Adaptive Markets Hypothesis (AMH) As an Alternative to the Efficient Market Hypothesis (EMH)

Tuesday, July 20, 2010

Efficient market hypothesis was introduced by French mathematician Louis Bachelier in 1900 in his dissertation. Efficient Market Hypothesis says that markets are completely efficient and that all prices in the market already reflect the available knowledge and expectations of investors.

This concept of market efficiency has a wonderfully counterintuitive and seemingly contradictory flavor to it: The more efficient the market, the more random the sequence of price changes generated by such a market must be, and the most efficient market of all is one which price changes are completely random and unpredictable. This is a direct outcome of many active traders using the smallest informational advantages at their disposal and attempting to profit from their information. This quickly eliminates the profit opportunities that give rise to their actions.

If we assume an idealized world of "frictionless" markets and costless trading, then prices must always fully reflect all available information and no profits can be garnered from information-based trading because such profits have already been captured.

The Efficient Market Hypothesis (EMH) is particularly relevant to the Alternative Investments Industry because the primary attraction of Alternative Investments Products is their higher expected returns and, in many cases, lower risk as measured by correlation to broad-based market index such as the S & P 500 and the Dow Jones.

If the Efficient Market Hypothesis (EMH) is true, it should not be possible to generate higher expected returns after adjusting for risk.

Let us look at the Capital Asset Pricing Model (CAPM).

According to this model the risk-adjusted expected return of any investment "p" is determined by the market beta of that investment:

E[RP]= RF + ß(E[Rm]- RF),

If we transposed for ß in percentage, we get:

ß = {E [RP] - RF)}/ {E [RM]-RF} X100

Where:

RF = the return on a risk free asset such as 10 Year U.S Treasury Bills

E [RM] = is the expected return on the market portfolio which is normally approximated by the S& P 500.

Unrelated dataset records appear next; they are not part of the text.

/-- DESCRAMBLE changes the bundle's soft bits alone, besides the trace. -/
theorem descrambleOp_of_enough {s : State} {b : Nat} (hx : s.bundles[b]? = some x) :
    descrambleOp b s = .ok { s.record (.descramble (BitVec.ofNat 8 b) (BitVec.ofNat 16 (symbolBits x.d x.l))) with
      bundles := s.bundles.set b { x with work := x.descrambled } } := by
  simp only [descrambleOp, getBundle_eq_ok.2 hx, ok_bind, check_pos enough]
  exact congrArg Except.ok (modBundle_eq_set (s := s.record _) _ hx)

end

/-- The check of a DESCRAMBLE word is passed by the current symbol's soft-bit count (log 15). -/
theorem exec_descramble {s : State} {b : BitVec 8} {x : Bundle} (hx : s.bundles[b.toNat]? = some x) :
    exec (.descramble b (BitVec.ofNat 16 (symbolBits x.d x.l))) s =
      runOp (.descramble b (BitVec.ofNat 16 (symbolBits x.d x.l))) 0#8 (descrambleOp b.toNat) s := by
  rw [exec, execDescramble]
  refine runOp_congr ?_
  rw [getBundle_eq_ok.2 hx, ok_bind, check_pos rfl, ok_bind]

/-- Any other count stops the block (log 15). -/
theorem exec_descramble_wrong {s : State} {b : BitVec 8} {n : BitVec 16} {x : Bundle} (running : s.fatal = false)
    (hx : s.bundles[b.toNat]? = some x) (wrong : n ≠ BitVec.ofNat 16 (symbolBits x.d x.l)) :
    exec (.descramble b n) s = .next ((s.record (.descramble b n)).enterFatal .stateViolation) := by
  rw [exec, execDescramble]
  refine runOp_fatalError running ?_
  rw [getBundle_eq_ok.2 hx, ok_bind, check_neg wrong.symm, error_bind]

/-- Settles O45: the sequence from `cwPos` on, read bit by bit, signs the symbol's soft bits, and the others stay behind them. -/
theorem descrambleResult : Obligations.DescrambleResult := by
  intro s b n x running hx enough
  refine ⟨?_, exec_descramble_wrong running hx⟩
  rintro rfl
  have op := descrambleOp_of_enough enough hx
  rw [ofNat_toNat_self] at op
  refine ⟨x.descrambled, ?_, descrambled_length x, fun _ _ => descrambled_inside enough, fun _ => descrambled_outside enough⟩
  rw [exec_descramble hx]
  exact runOp_ok running op

end Sys2Proof.Machine
end

section
/-!
PROOFS. A symbol streamed to DEMUX_IN through one view (spec/44_demod.md R388; spec/40_stream.md R201, R202, R209).
-/

namespace Sys2Proof.Machine

/-! ### A block written and read back (R101, R210) -/

theorem take_put (m : Slots) (i : Nat) (xs : Slots) :
    (Slots.put m i xs).take i = m.take i ++ List.replicate (i - m.length) none := by
  rw [Slots.put, List.append_assoc]
  exact List.take_left' (put_front_length m i)

theorem drop_put (m : Slots) (i : Nat) (xs : Slots) : (Slots.put m i xs).drop i = xs ++ m.drop (i + xs.length) := by
  rw [Slots.put, List.append_assoc]
  exact List.drop_left' (put_front_length m i)

/-- What was put into the slots before does not matter. -/
theorem put_put {m : Slots} {i : Nat} {xs ys : Slots} (same : ys.length = xs.length) :
    Slots.put (Slots.put m i xs) i ys = Slots.put m i ys := by
  have long := put_length_ge m i xs
  have noGap : i - (Slots.put m i xs).length = 0 := by omega
  have behind : (Slots.put m i xs).drop (i + ys.length) = m.drop (i + ys.length) := by
    rw [← List.drop_drop, drop_put, same, List.drop_left]
  rw [Slots.put, take_put, behind, noGap, List.replicate_zero, List.append_nil, Slots.put]

/-- Slots within a block that was written hold its values. -/
theorem get?_write {m : Slots} {i j n : Nat} {ls : List Llr} (inside : j + n ≤ ls.length) :
    Slots.get? (Slots.write m i ls) (i + j) n = some ((ls.drop j).take n) := by
  have long : i + ls.length ≤ (Slots.write m i ls).length := by
    have := put_length_ge m i (ls.map some)
    rwa [List.length_map] at this
  have slots : ((Slots.write m i ls).drop (i + j)).take n = ((ls.drop j).take n).map some := by
    rw [← List.drop_drop, Slots.write, drop_put, List.drop_append_of_le_length (by rw [List.length_map]; omega),
      List.take_append_of_le_length (by rw [List.length_drop, List.length_map]; omega), List.map_take, List.map_drop]
  have values := allSome_map_some (f := some) (g := id) (l := (ls.drop j).take n) fun _ _ => rfl
  rw [Slots.get?, if_pos (by omega), slots, values, List.map_id]

/-- The same of the whole block. -/
theorem get?_write_whole (m : Slots) (i : Nat) (ls : List Llr) : Slots.get? (Slots.write m i ls) i ls.length = some ls := by
  have read := get?_write (m := m) (i := i) (ls := ls) (Nat.zero_add ls.length).le
  rwa [Nat.add_zero, List.drop_zero, List.take_length] at read

/-! ### One bundle in place of another -/

/-- The state with `y` as bundle `b`. -/
def State.setBundle (s : State) (b : Nat) (y : Bundle) : State := { s with bundles := s.bundles.set b y }

theorem setBundle_setBundle (s : State) (b : Nat) (y z : Bundle) : (s.setBundle b y).setBundle b z = s.setBundle b z :=
  congrArg (fun bs => { s with bundles := bs }) (List.set_set _)

theorem record_setBundle (s : State) (b : Nat) (y : Bundle) (i : Instr) :
    (s.setBundle b y).record i = (s.record i).setBundle b y := rfl

theorem getElem?_setBundle {s : State} {b : Nat} {x : Bundle} (hx : s.bundles[b]? = some x) (y : Bundle) :
    (s.setBundle b y).bundles[b]? = some y := getElem?_set_found y hx

/-! ### One view of DEMUX_IN takes the whole symbol (R201, R202, R209, R388) -/

/-- The bundle with a view of `n` slots at DEMUX_IN (R201): the slots behind the soft bits received hold no value. -/
def Bundle.viewing (x : Bundle) (n : Nat) : Bundle :=
  { x with
    demuxIn := { x.demuxIn with viewBase := x.demuxIn.count, viewLen := n }
    dm := { x.dm with symBuf := Slots.forget x.dm.symBuf x.dm.symCnt n } }

/-- The bundle with the soft bits `ls` in DEMUX_IN's view (R210). -/
def Bundle.filling (x : Bundle) (ls : List Llr) : Bundle :=
  { x with dm := { x.dm with symBuf := Slots.write x.dm.symBuf x.dm.symCnt ls } }

/-- The bundle whose DEMUX_IN has no view left, and whose symbol has got the soft bits `ls` (R202, R209). -/
def Bundle.published (x : Bundle) (ls : List Llr) : Bundle :=
  Bundle.receive { x with demuxIn := { x.demuxIn with viewLen := 0 } } ls

/-- The bundle once the soft bits `w` have been streamed to DEMUX_IN as the whole symbol (R388). -/
def Bundle.streamed (x : Bundle) (w : List Llr) : Bundle :=
  { x with
    demuxIn := { x.demuxIn with viewBase := x.demuxIn.count, viewLen := 0 }
    dm := { x.dm with symBuf := Slots.write x.dm.symBuf 0 w, symCnt := symbolBits x.d x.l } }

/-- Reserving, filling and publishing a view at the start of a symbol leaves the soft bits alone in its place. -/
theorem published_filling_viewing {x : Bundle} {w : List Llr} (fresh : x.dm.symCnt = 0)
    (length : w.length = symbolBits x.d x.l) :
    ((x.viewing w.length).filling w).published w = x.streamed w := by
  have size : (w.map some).length = w.length := List.length_map _
  have buffer : Slots.write (Slots.write (Slots.forget x.dm.symBuf 0 w.length) 0 w) 0 w = Slots.write x.dm.symBuf 0 w := by
    rw [Slots.write, Slots.write, put_put rfl, Slots.forget, put_put (by rw [size, List.length_replicate]), Slots.write]
  simp only [Bundle.published, Bundle.receive, Bundle.filling, Bundle.viewing, Bundle.streamed, fresh, Nat.zero_add, buffer,
    ← length]

/-- With every soft bit sent the loop ends (R388). -/
theorem streamLoop_done {b fuel j : Nat} {ls : List Llr} (sent : ls.length ≤ j) (s : State) :
    streamLoop b ls fuel j s = .ok s := by
  cases fuel with
  | zero => rfl
  | succ fuel => exact if_pos sent

/-- The first round of the streaming loop (R388). -/
theorem streamLoop_first {b : Nat} {w : List Llr} (nonempty : w ≠ []) (s : State) :
    streamLoop b w w.length 0 s = (do
      let v ← issueReserve (.demuxIn b) w.length s
      let t ← issuePublishInPlace (.demuxIn b) v.1 (v.2.writeView (.demuxIn b) (w.take v.1))
      streamLoop b w (w.length - 1) (0 + v.1) t) := by
  cases w with
  | nil => exact absurd rfl nonempty
  | cons v w => rfl

section
variable {s : State} {b : Nat} {x : Bundle} (hx : s.bundles[b]? = some x)
include hx

theorem port?_demuxIn : s.port? (.demuxIn b) = some x.demuxIn := Option.map_eq_some_iff.2 ⟨x, hx, rfl⟩

theorem storage?_demuxIn : s.storage? (.demuxIn b) = some (x.dm.symBuf, x.dm.symCnt) := Option.map_eq_some_iff.2 ⟨x, hx, rfl⟩

theorem openView_demuxIn (real : x.demuxIn.bound = .real) (n : Nat) :
    s.openView (.demuxIn b) x.demuxIn n = s.setBundle b (x.viewing n) := by
  have between := storage?_demuxIn (s := s.modPort (.demuxIn b) fun q => { q with viewBase := q.count, viewLen := n })
    (getElem?_modify_self _ hx)
  have notNull : ¬ x.demuxIn.bound = .null := by rw [real]; decide
  simp only [State.openView, if_neg notNull, between]
  exact (modBundle_modBundle _ _ _ _).trans (modBundle_eq_set _ hx)

theorem writeView_demuxIn (ls : List Llr) :
    s.writeView (.demuxIn b) ls = s.setBundle b (x.filling ls) := by
  simp only [State.writeView, storage?_demuxIn hx]
  exact modBundle_eq_set _ hx

/-- A view of all that the symbol lacks is got in full (R201, R205). -/
theorem issueReserve_demuxIn {n : Nat} (opened : x.demuxIn.isOpen = true) (real : x.demuxIn.bound = .real)
    (lacks : symbolBits x.d x.l - x.dm.symCnt = n) (positive : 0 < n) :
    issueReserve (.demuxIn b) n s =
      .ok (n, (s.record (.reserveView 0#4 (BitVec.ofNat 19 n) (BitVec.ofNat 8 b))).setBundle b (x.viewing n)) := by
  have offer : s.offer (.demuxIn b) x.demuxIn = some n := by simp [State.offer, opened, real, hx, lacks]
  have room : s.offer (.demuxIn b) x.demuxIn ≠ some 0 := by
    rw [offer]
    exact fun h => positive.ne' (Option.some.inj h)
  have size : viewSize (s.offer (.demuxIn b) x.demuxIn) n = n := by rw [offer]; exact Nat.min_self n
  refine reserveView_eq_ok.2 ⟨x.demuxIn, port?_demuxIn hx, opened, .inr ?_, ?_⟩
  · rwa [record_offer]
  · rw [record_offer, size, openView_demuxIn (s := s.record _) hx real]
    rfl

/-- A publish of the view that completes the symbol runs DEMUX_SYMBOL (R202, R209). -/
theorem issuePublishInPlace_demuxIn {ls : List Llr} {u : State} (opened : x.demuxIn.isOpen = true)
    (real : x.demuxIn.bound = .real) (inView : ls.length ≤ x.demuxIn.viewLen)
    (written : Slots.get? x.dm.symBuf x.dm.symCnt ls.length = some ls) (nonempty : ls ≠ [])
    (full : x.dm.symCnt + ls.length = symbolBits x.d x.l)
    (run : demuxSymbol b ((s.record (.publishInPlace 0#4 (BitVec.ofNat 19 ls.length) (BitVec.ofNat 8 b))).setBundle b
      (x.published ls)) = .ok u) :
    issuePublishInPlace (.demuxIn b) ls.length s =
      .ok (u.modPort (.demuxIn b) fun q => { q with count := q.count + ls.length }) := by
  have notNull : ¬ x.demuxIn.bound = .null := by rw [real]; decide
  obtain ⟨issued, hIssued⟩ : ∃ t, t = s.record (.publishInPlace 0#4 (BitVec.ofNat 19 ls.length) (BitVec.ofNat 8 b)) :=
    ⟨_, rfl⟩
  have found : issued.bundles[b]? = some x := by rwa [hIssued]
  rw [← hIssued] at run
  have read : issued.viewLlrs (.demuxIn b) x.demuxIn ls.length = some ls := by
    simp only [State.viewLlrs, if_neg notNull, storage?_demuxIn found, written]
  have hEnded := getElem?_modify_self (fun x : Bundle => { x with demuxIn := { x.demuxIn with viewLen := 0 } }) found
  have received : (issued.modPort (.demuxIn b) fun q => { q with viewLen := 0 }).modBundle b (fun x => x.receive ls) =
      issued.setBundle b (x.published ls) :=
    (modBundle_modBundle _ _ _ _).trans (modBundle_eq_set _ found)
  have consumed := consumePublish_demuxIn (s := issued.modPort (.demuxIn b) fun q => { q with viewLen := 0 }) hEnded ls
  rw [if_pos full, received] at consumed
  rw [issuePublishInPlace, PortRef.id, PortRef.owner, ← hIssued]
  refine publishInPlaceWith_eq_ok.2 ⟨x.demuxIn, ls, u, port?_demuxIn found, opened, inView, read, ?_, rfl⟩
  rw [deliver_real real nonempty, consumed]
  exact run

/-- The streaming loop sends a whole symbol through one view (R388). -/
theorem streamLoop_whole {w : List Llr} {u : State} (opened : x.demuxIn.isOpen = true) (real : x.demuxIn.bound = .real)
    (fresh : x.dm.symCnt = 0) (length : w.length = symbolBits x.d x.l) (nonempty : w ≠ [])
    (run : demuxSymbol b (((s.record (.reserveView 0#4 (BitVec.ofNat 19 (symbolBits x.d x.l)) (BitVec.ofNat 8 b))).record
      (.publishInPlace 0#4 (BitVec.ofNat 19 (symbolBits x.d x.l)) (BitVec.ofNat 8 b))).setBundle b (x.streamed w)) = .ok u) :
    streamLoop b w w.length 0 s =
      .ok (u.modPort (.demuxIn b) fun q => { q with count := q.count + symbolBits x.d x.l }) := by
  have lacks : symbolBits x.d x.l - x.dm.symCnt = w.length := by rw [fresh, length, Nat.sub_zero]
  have reserved := issueReserve_demuxIn hx opened real lacks (List.length_pos_iff.2 nonempty)
  obtain ⟨reserving, hReserving⟩ : ∃ t, t = s.record (.reserveView 0#4 (BitVec.ofNat 19 w.length) (BitVec.ofNat 8 b)) :=
    ⟨_, rfl⟩
  rw [← length, ← hReserving] at run
  rw [← hReserving] at reserved
  have hReserved : reserving.bundles[b]? = some x := by rwa [hReserving]
  have filled : (reserving.setBundle b (x.viewing w.length)).writeView (.demuxIn b) w =
      reserving.setBundle b ((x.viewing w.length).filling w) := by
    rw [writeView_demuxIn (getElem?_setBundle hReserved _), setBundle_setBundle]
  have full : ((x.viewing w.length).filling w).dm.symCnt + w.length = symbolBits x.d x.l := by
    rw [← length]
    exact (congrArg (· + w.length) fresh).trans (Nat.zero_add _)
  rw [← published_filling_viewing fresh length, ← setBundle_setBundle _ _ ((x.viewing w.length).filling w),
    ← record_setBundle] at run
  have published := issuePublishInPlace_demuxIn (x := (x.viewing w.length).filling w) (getElem?_setBundle hReserved _)
    opened real (le_refl w.length) (get?_write_whole _ _ w) nonempty full run
  rw [streamLoop_first nonempty, reserved, ok_bind, List.take_length, filled, published, ok_bind, Nat.zero_add, ← length]
  exact streamLoop_done (le_refl w.length) _

end

end Sys2Proof.Machine
end

section
/-!
PROOFS. DEMOD_SYMBOL of a symbol with soft bits (spec/44_demod.md R385, R388, R392, R393).
-/

namespace Sys2Proof.Machine

/-! ### The soft bits of a symbol (R385) -/

theorem symbolPairs_length (d : Descriptor) (l : Nat) : (symbolPairs d l).length = nofPositions d l * nl d :=
  length_flatMap_uniform fun k _ => by rw [List.length_map, List.length_range]

theorem revertPrecoding_length (d : Descriptor) (ys : List (Option SoftSymbol)) :
    (revertPrecoding d ys).length = ys.length := by
  unfold revertPrecoding
  split
  · exact List.length_mapIdx
  · rfl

If we test a sample of data of say 10 different alternative investments products you will find that a number of them exhibit excess expected returns, which implies that the models are wrong or that the markets are inefficient.

MIT finance professor Andrew Lo is turning heads by developing a new theory about the way that markets behave called the Adaptive Markets Hypothesis (AMH). His resulting Adaptive Markets Hypothesis (AMH) explains the apparent irrationality of markets as a rational reaction to a change in environmental conditions.

I do believe in the adaptive markets hypothesis as an alternative to the Efficient Market Hypothesis (EMH). It is a better model.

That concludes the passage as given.